Tip: Create personas that represent your actual user segments. Include edge-case personas (e.g., users with accessibility needs, users who speak in short phrases, users who provide irrelevant information) to test agent robustness.
Scenarios
Scenarios define specific situations or conversation flows to test. To create a scenario, select the Scenarios tab, click Create Scenario, and configure:
- Name — a descriptive title (e.g., “Password Reset Request,” “Product Return with Missing Receipt”).
- Description — the situation being tested.
- Initial message — the opening message that starts the test conversation.
- Expected flow — key steps or outcomes the conversation should reach.
- Success criteria — what constitutes a successful resolution.
- Variables — dynamic data used in the scenario (order numbers, account IDs, etc.).
Evaluators
Evaluators are automated judges that score agent performance on specific dimensions. To create an evaluator, select the Evaluators tab, click Create Evaluator, and configure:
- Name — the quality dimension being measured (e.g., “Helpfulness,” “Accuracy,” “Tone”).
- Description — what this evaluator assesses.
- Scoring rubric — criteria for each score level (e.g., 1-5 scale with descriptions for each level).
- Evaluation prompt — the instructions given to the LLM judge for scoring.
Studio provides templates for common evaluation dimensions: Helpfulness, Accuracy, Tone, Completeness, and Efficiency.
Eval sets
Eval sets bundle personas, scenarios, and evaluators into reusable test suites.

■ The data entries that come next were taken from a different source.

-- ==== Sys2Proof/Machine/Shake.lean ====
section
/-! DEFINITION. SHAKE256 (FIPS 202), which R422 and Ed448 (RFC 8032) name. The lane with coordinates x and y has index x + 5·y. -/

namespace Sys2Proof.Machine

open Sys2Proof

/-- The 25 lanes of the sponge. -/
abbrev Sponge := List (BitVec 64)

def Sponge.at_ (a : Sponge) (k : Nat) : BitVec 64 := a.getD k 0

/-- θ: every lane takes in the parity of the column to its left and that of the column to its right, turned by one. -/
def Sponge.theta (a : Sponge) : Sponge :=
  let parity := (List.range 5).map (fun x => [5, 10, 15, 20].foldl (fun p k => p ^^^ a.at_ (k + x)) (a.at_ x))
  let around := parity.mapIdx (fun x _ => parity.getD ((x + 4) % 5) 0 ^^^ (parity.getD ((x + 1) % 5) 0).rotateLeft 1)
  a.mapIdx (fun k v => v ^^^ around.getD (k % 5) 0)

/-- ρ and π in one walk: π takes the lane (x, y) to (y, 2x + 3y), and the t-th lane that the walk from (1, 0) meets is turned by the
t-th triangular number. The lane (0, 0) stays. -/
def Sponge.walk (a : Sponge) : (fuel t x y : Nat) → Sponge → Sponge
  | 0, _, _, _, b => b
  | fuel + 1, t, x, y, b =>
    let y' := (2 * x + 3 * y) % 5
    a.walk fuel (t + 1) y y' (b.set (y + 5 * y') ((a.at_ (x + 5 * y)).rotateLeft (t * (t + 1) / 2 % 64)))

/-- χ, row by row. -/
def Sponge.chi (a : Sponge) : Sponge :=
  a.mapIdx (fun k v =>
    let next (d : Nat) : BitVec 64 := a.at_ (k / 5 * 5 + (k % 5 + d) % 5)
    v ^^^ (next 2 &&& ~~~ next 1))

/-- The shift register of ι: one step of x^8 + x^6 + x^5 + x^4 + 1. -/
def lfsrStep (r : Nat) : Nat := if r < 128 then 2 * r else (2 * r - 256) ^^^ 0x71

/-- Seven bits of the register fill the places 0, 1, 3, 7, 15, 31 and 63 of a round's constant. -/
def iotaBits : (n j r : Nat) → BitVec 64 × Nat
  | 0, _, r => (0, r)
  | n + 1, j, r =>
    let (c, q) := iotaBits n (j + 1) (lfsrStep r)
    (c ||| BitVec.ofNat 64 (r % 2 * 2 ^ (2 ^ j - 1)), q)

/-- The rounds; `r` is the register of ι. -/
def Sponge.rounds : (fuel r : Nat) → Sponge → Sponge
  | 0, _, a => a
  | fuel + 1, r, a =>
    let a := a.theta
    let b := (a.walk 24 1 1 0 a).chi
    let (c, r) := iotaBits 7 0 r
    Sponge.rounds fuel r (b.set 0 (b.at_ 0 ^^^ c))

/-- Takes in blocks of 136 bytes, each followed by the 24 rounds; `fuel` bounds them. -/
def Sponge.absorb : (fuel : Nat) → List Byte → Sponge → Sponge
  | 0, _, a => a
  | fuel + 1, m, a =>
    let mixed := a.mapIdx (fun k v => if k < 17 then v ^^^ BitVec.ofNat 64 (leNat ((m.drop (8 * k)).take 8)) else v)
    Sponge.absorb fuel (m.drop 136) (Sponge.rounds 24 1 mixed)

/-- `n` bytes of SHAKE256, `n` at most 136: the message, the domain bits 1111, and a last bit that closes its last block. -/
def shake (n : Nat) (m : List Byte) : List Byte :=
  let blocks := m.length / 136 + 1
  let fill := 136 * blocks - m.length
  let tail := (0x1F#8 :: List.replicate (fill - 1) 0).mapIdx (fun k b => if k + 1 == fill then b ^^^ 0x80 else b)
  ((Sponge.absorb blocks (m ++ tail) (List.replicate 25 0)).flatMap wordBytes).take n

/-- The 512-bit SHAKE256 digest. -/
def shake256 (m : List Byte) : List Byte := shake 64 m

end Sys2Proof.Machine
end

To create an eval set, select the Eval Sets tab, click Create Eval Set, and configure a name, description, and selections for personas, scenarios, and evaluators.
The evaluation engine runs every combination of persona and scenario, scoring each conversation with all selected evaluators.
Tip: Start with a small eval set (2-3 personas, 3-5 scenarios, 2-3 evaluators) to validate your setup before scaling to larger test suites.
Running evaluations
To start a run, select the Runs tab, click Run Evaluation (or use Quick Eval for an ad-hoc run), select the eval set, choose the target agent and environment, and click Start.
Each evaluation run follows this pipeline:
- Test data generation — creates conversations from persona-scenario combinations.
- Conversation execution — simulates conversations with the agent using each persona-scenario pair.
- LLM judge evaluation — runs each evaluator against completed conversations to generate scores.
- Recommendation generation — analyzes results and produces improvement recommendations.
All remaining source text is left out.